Дурной пример был налицо – люди, трудившиеся в Изабелле в поте лица, попав в форт святого Фомы, утратили любовь к мирной жизни. Они рыскали с оружием по окрестностям, нападали на мирных индейцев, отнимая у них золото и хозяйничая в их домах, как в собственных.
Нужно было что-то предпринять, чтобы предотвратить справедливое возмущение
– Педро Маргарит, – сказал Охеда, – не умеет держать в повиновении ни свой отряд, ни окрестное население; ни на одну минуту индейцы не должны усомниться во всемогуществе белых. Поэтому, виноват ли индеец или не виноват, он всегда должен думать, что прав белый.
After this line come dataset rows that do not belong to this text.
-- ==== Sys2Proof/Laws/State.lean ====
section
/-! SUPPORT. One lemma for each field of State under each named update. -/

namespace Sys2Proof.Machine

variable (s : State)

/-! ### `State.setBusy` -/

@[simp] theorem State.setBusy_status (b : Bool) : (s.setBusy b).status = withBit s.status 0 b := rfl
@[simp] theorem State.setBusy_ien (b : Bool) : (s.setBusy b).ien = s.ien := rfl
@[simp] theorem State.setBusy_width (b : Bool) : (s.setBusy b).width = s.width := rfl
@[simp] theorem State.setBusy_height (b : Bool) : (s.setBusy b).height = s.height := rfl
@[simp] theorem State.setBusy_stride (b : Bool) : (s.setBusy b).stride = s.stride := rfl
@[simp] theorem State.setBusy_plen (b : Bool) : (s.setBusy b).plen = s.plen := rfl
@[simp] theorem State.setBusy_curx (b : Bool) : (s.setBusy b).curx = s.curx := rfl
@[simp] theorem State.setBusy_cury (b : Bool) : (s.setBusy b).cury = s.cury := rfl
@[simp] theorem State.setBusy_errcmd (b : Bool) : (s.setBusy b).errcmd = s.errcmd := rfl
@[simp] theorem State.setBusy_erraddr (b : Bool) : (s.setBusy b).erraddr = s.erraddr := rfl
@[simp] theorem State.setBusy_cscin (b : Bool) : (s.setBusy b).cscin = s.cscin := rfl
@[simp] theorem State.setBusy_actcmd (b : Bool) : (s.setBusy b).actcmd = s.actcmd := rfl
@[simp] theorem State.setBusy_imem (b : Bool) : (s.setBusy b).imem = s.imem := rfl
@[simp] theorem State.setBusy_wbuf (b : Bool) : (s.setBusy b).wbuf = s.wbuf := rfl
@[simp] theorem State.setBusy_bmem (b : Bool) : (s.setBusy b).bmem = s.bmem := rfl
@[simp] theorem State.setBusy_pmem (b : Bool) : (s.setBusy b).pmem = s.pmem := rfl
@[simp] theorem State.setBusy_capQuads (b : Bool) : (s.setBusy b).capQuads = s.capQuads := rfl
@[simp] theorem State.setBusy_epoch (b : Bool) : (s.setBusy b).epoch = s.epoch := rfl
@[simp] theorem State.setBusy_pending (b : Bool) : (s.setBusy b).pending = s.pending := rfl
@[simp] theorem State.setBusy_reply (b : Bool) : (s.setBusy b).reply = s.reply := rfl

/-! ### `State.setDone` -/

@[simp] theorem State.setDone_status (b : Bool) : (s.setDone b).status = withBit s.status 1 b := rfl
@[simp] theorem State.setDone_ien (b : Bool) : (s.setDone b).ien = s.ien := rfl
@[simp] theorem State.setDone_width (b : Bool) : (s.setDone b).width = s.width := rfl
@[simp] theorem State.setDone_height (b : Bool) : (s.setDone b).height = s.height := rfl
@[simp] theorem State.setDone_stride (b : Bool) : (s.setDone b).stride = s.stride := rfl
@[simp] theorem State.setDone_plen (b : Bool) : (s.setDone b).plen = s.plen := rfl
@[simp] theorem State.setDone_curx (b : Bool) : (s.setDone b).curx = s.curx := rfl
@[simp] theorem State.setDone_cury (b : Bool) : (s.setDone b).cury = s.cury := rfl
@[simp] theorem State.setDone_errcmd (b : Bool) : (s.setDone b).errcmd = s.errcmd := rfl
@[simp] theorem State.setDone_erraddr (b : Bool) : (s.setDone b).erraddr = s.erraddr := rfl
@[simp] theorem State.setDone_cscin (b : Bool) : (s.setDone b).cscin = s.cscin := rfl
@[simp] theorem State.setDone_actcmd (b : Bool) : (s.setDone b).actcmd = s.actcmd := rfl
@[simp] theorem State.setDone_imem (b : Bool) : (s.setDone b).imem = s.imem := rfl
@[simp] theorem State.setDone_wbuf (b : Bool) : (s.setDone b).wbuf = s.wbuf := rfl
@[simp] theorem State.setDone_bmem (b : Bool) : (s.setDone b).bmem = s.bmem := rfl
@[simp] theorem State.setDone_pmem (b : Bool) : (s.setDone b).pmem = s.pmem := rfl
@[simp] theorem State.setDone_capQuads (b : Bool) : (s.setDone b).capQuads = s.capQuads := rfl
@[simp] theorem State.setDone_epoch (b : Bool) : (s.setDone b).epoch = s.epoch := rfl
@[simp] theorem State.setDone_pending (b : Bool) : (s.setDone b).pending = s.pending := rfl
@[simp] theorem State.setDone_reply (b : Bool) : (s.setDone b).reply = s.reply := rfl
Господин снова собрал армию из шестисот человек и под начальством дона Охеды отправил в форт святого Фомы. Маргариту же было приказано, сдав все полномочия дону Охеде, отправиться в глубь страны на разведки золота. Кроме того, Маргарит должен был силой или хитростью захватить враждебного касика Каонабо, имя которого до сих пор приводит в смущение жителей форта.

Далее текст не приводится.